Data pipelines are black boxes. When something goes wrong, you're left asking:

  • "Where did row X go?" — Dropped somewhere, but which step?
  • "Why is this value wrong?" — It was fine in the source, what changed it?
  • "How did these rows get merged?" — Which parent records combined?
  • "Why are there nulls here?" — When did they appear?
df = pd.read_csv("customers.csv")
df = df.dropna()                          # Some rows disappear
df = df.merge(regions, on="zip")          # New rows appear, some vanish
df["income"] = df["income"].fillna(0)     # Values change silently
df = df[df["age"] >= 18]                  # More rows gone
# What actually happened to customer C-789?

Traditional debugging means print() statements, manual diffs, and guesswork.


The Solution

import tracepipe as tp
import pandas as pd

tp.enable(mode="debug", watch=["income"])

df = pd.read_csv("customers.csv")
df = df.dropna()
df["income"] = df["income"].fillna(0)
df = df.merge(regions, on="zip")
df = df[df["age"] >= 18]

# What actually happened to customer C-789?
print(tp.trace(df, where={"customer_id": "C-789"}))
Row 789 Journey:
  Status: [DROPPED]
  Dropped by: DataFrame.__getitem__[mask] (step 5)

  Events:
    [SURVIVED] DataFrame.dropna
    [MODIFIED] DataFrame.fillna: income (None → 0)
    [SURVIVED] DataFrame.merge
    [DROPPED]  DataFrame.__getitem__[mask]  ← age filter

Now you know: C-789 had null income (filled to 0), survived the merge, but was dropped by the age filter.

# Pipeline health overview
print(tp.check(df))
TracePipe Check: [OK] Pipeline healthy
  Mode: debug

Retention: 847/1000 (84.7%)
Dropped: 153 rows
  • DataFrame.dropna: 42
  • DataFrame.__getitem__[mask]: 111

Value changes: 23 cells modified
  • DataFrame.fillna: 23 (income)

One import.

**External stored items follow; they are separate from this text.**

/-- Inserts a pin in the order of its index. -/
def insPin (p : Pin) : List Pin → List Pin
  | [] => [p]
  | q :: r => if p.index < q.index then p :: q :: r else q :: insPin p r

/-! ### What a home tile does at a boundary that advances -/

/-- Releases the pins of step n, after considering their rows for T0 (R228, R238). -/
def State.releasePins (s : State) (h n : Nat) : State :=
  let mine := s.emb.pins.filter (fun p => decide (p.tile = h ∧ p.step ≤ n))
  let s := mine.foldl (fun l p => insPin p l) [] |>.foldl (fun s p => s.promote h n p) s
  s.updEmb (fun e => { e with pins := e.pins.filter (fun p => !decide (p.tile = h ∧ p.step ≤ n)) })

/-- A home tile passes the boundary of step n. -/
def State.homeBoundary (s : State) (h n : Nat) : State :=
  let s := (((s.checkHot h).hotCopies h n).hotDecay h).releasePins h n
  let s := s.sendImages h (n + 1)
  if s.cairn.next = n + 1 ∧ 0 < s.cairn.st ∧ s.cairn.st < 3 then s.markTile h else s

/-- An item of a shadow granule in the digest (R416). -/
def shadowItem (t off : Nat) (bs : List Byte) : List Byte := leBytes 1 2 ++ leBytes 2 t ++ leBytes 4 off ++ bs

/-- The granules that a list of ranges touches. -/
def granules (l : List (Nat × Nat)) : List Nat :=
  ((l.map (fun r => (List.range (ceilDiv (r.1 % 64 + r.2) 64)).map (fun i => r.1 / 64 * 64 + 64 * i))).flatten).eraseDups

/-- A granule of a tile goes into its shadow, and into the digest where it holds committed state; one that cannot be read is an error of
the tile and leaves its shadow as it was. -/
def State.shadowGranule (s : State) (t : Nat) (digest : Bool) (off : Nat) : State :=
  let y := s.readT0 (sram t off) 64
  match y.2 with
  | none => y.1.memError t 0 0xF (sram t off)
  | some new =>
    let s := y.1
    let old := (List.range 64).map (fun i => s.book.shadow.get (fun _ => 0) (sram t (off + i)))
    if new = old then s
    else (if digest then s.hashChange (shadowItem t off old) (shadowItem t off new) else s).fillShadow t off new

/-- Writes a tile's changed granules of committed state to its shadow, and into the digest (R402, R416); the save records' alone are in
no digest (log 70). -/
def State.shadowTile (s : State) (t : Nat) : State :=
  match s.sectionOf t with
  | none => s
  | some x =>
    let committed := granules x.committed
    let s := ((granules (s.saveRanges x)).filter (fun off => decide (off ∉ committed))).foldl (fun s off => s.shadowGranule t false off) s
    committed.foldl (fun s off => s.shadowGranule t true off) s

/-! ### TILE_STEP_BOUNDARY -/

/-- The contexts that sat step n out and serve step n + 1 run again (R214). -/
def State.rejoinPhase (s : State) (t : TileId) (n : Nat) : State :=
  (s.stepCtxs t).foldl (fun s c =>
    let l : Loc := ⟨t, c⟩
    if s.offPhase l n && !s.offPhase l (n + 1) && decide ((s.ctx l).mode = .wait) then
      s.updCtx l (fun c => { c with mode := .run, wait := .none, step := .start })
    else s) s

/-- The tile passes its boundary under a decision on step n. -/
def State.passTile (s : State) (t : TileId) (d : Decision) (n : Nat) : State :=
  let adv := Decision.advances d
  let s := s.updTile t (fun x => { x with decision := none, arrived := false, passed := true, bounds := x.bounds + 1 })
  let s := { s with step := { s.step with arrivals := s.step.arrivals.filter (fun v => decide (v.loc.tile ≠ t)) } }
  let s := (s.clearBuffers (fun h => decide (h = t.val))).clearCoalescer (fun h => decide (h = t.val))
  if adv then ((((s.homeBoundary t n).shadowTile t).setReg (rTileStep t) (BitVec.ofNat 64 (n + 1))).rejoinPhase t n).servePins else s

/-- TILE_STEP_BOUNDARY: under DISCARD the device first rewinds the contexts that it holds. -/
def execTileStepBoundary (t : TileId) (s : State) : Outcome State Fault Refusal :=
  .next (match s.step.decision, (s.tile t).decision with
    | some (_, n, _), some d =>
      let s' := if d = .discard then s.rewindHeld t else s
      if (s.tile t).passed then s else if s'.canPass t d then s'.passTile t d n else s'
    | _, _ => s)

/-! ### DEVICE_STEP_BOUNDARY (R270) -/

/-- Halts a replay or a rollback at step n: the first difference, or the end of the record with n = 0 (R418, R421). -/
def State.haltReplay (s : State) (n : Nat) : State :=
  let seq := s.log.next
  let s := s.unclassed (n % 2)
  ({ s with book := { s.book with divStep := n } } : State).haltJob seq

Complete audit trail.


Key Features

Feature Description
Zero-Code Instrumentation Works with existing pandas code unchanged
Row-Level Tracking Know exactly where each row went
Cell Provenance See before/after values for every change
Merge Parent Tracking Understand which rows combined
Data Contracts Validate retention rates and uniqueness
HTML Reports Generate visual pipeline audits

Installation

pip install tracepipe

For optional features:

pip install tracepipe[arrow]   # Parquet/Arrow support
pip install tracepipe[all]     # All optional dependencies

Quick Example

import tracepipe as tp
import pandas as pd

# Enable tracking
tp.enable(mode="debug", watch=["price"])

# Your normal pandas code
df = pd.DataFrame({
    "product": ["A", "B", "C"],
    "price": [10.0, None, 30.0]
})
df = df.dropna()
df["price"] = df["price"] * 1.1

# Inspect what happened
print(tp.check(df))      # Health summary
print(tp.trace(df, 0))   # Row 0's journey
print(tp.why(df, "price", 0))  # Why price changed

What's Tracked

Operation Tracking Completeness
dropna, query, df[mask] Dropped row IDs Full
drop_duplicates Dropped→kept mapping (debug mode) Full
head, tail, sample Dropped row IDs Full
fillna, replace Cell diffs (watched cols) Full
loc[]=, iloc[]=, at[]= Cell diffs Full
merge, join Parent tracking Full
pd.concat(axis=0) Row IDs + source DataFrame Full
pd.concat(axis=1) Row IDs (if aligned) Partial
groupby().agg() Group membership Full
apply, pipe Output tracked Partial

License

TracePipe is released under the MIT License.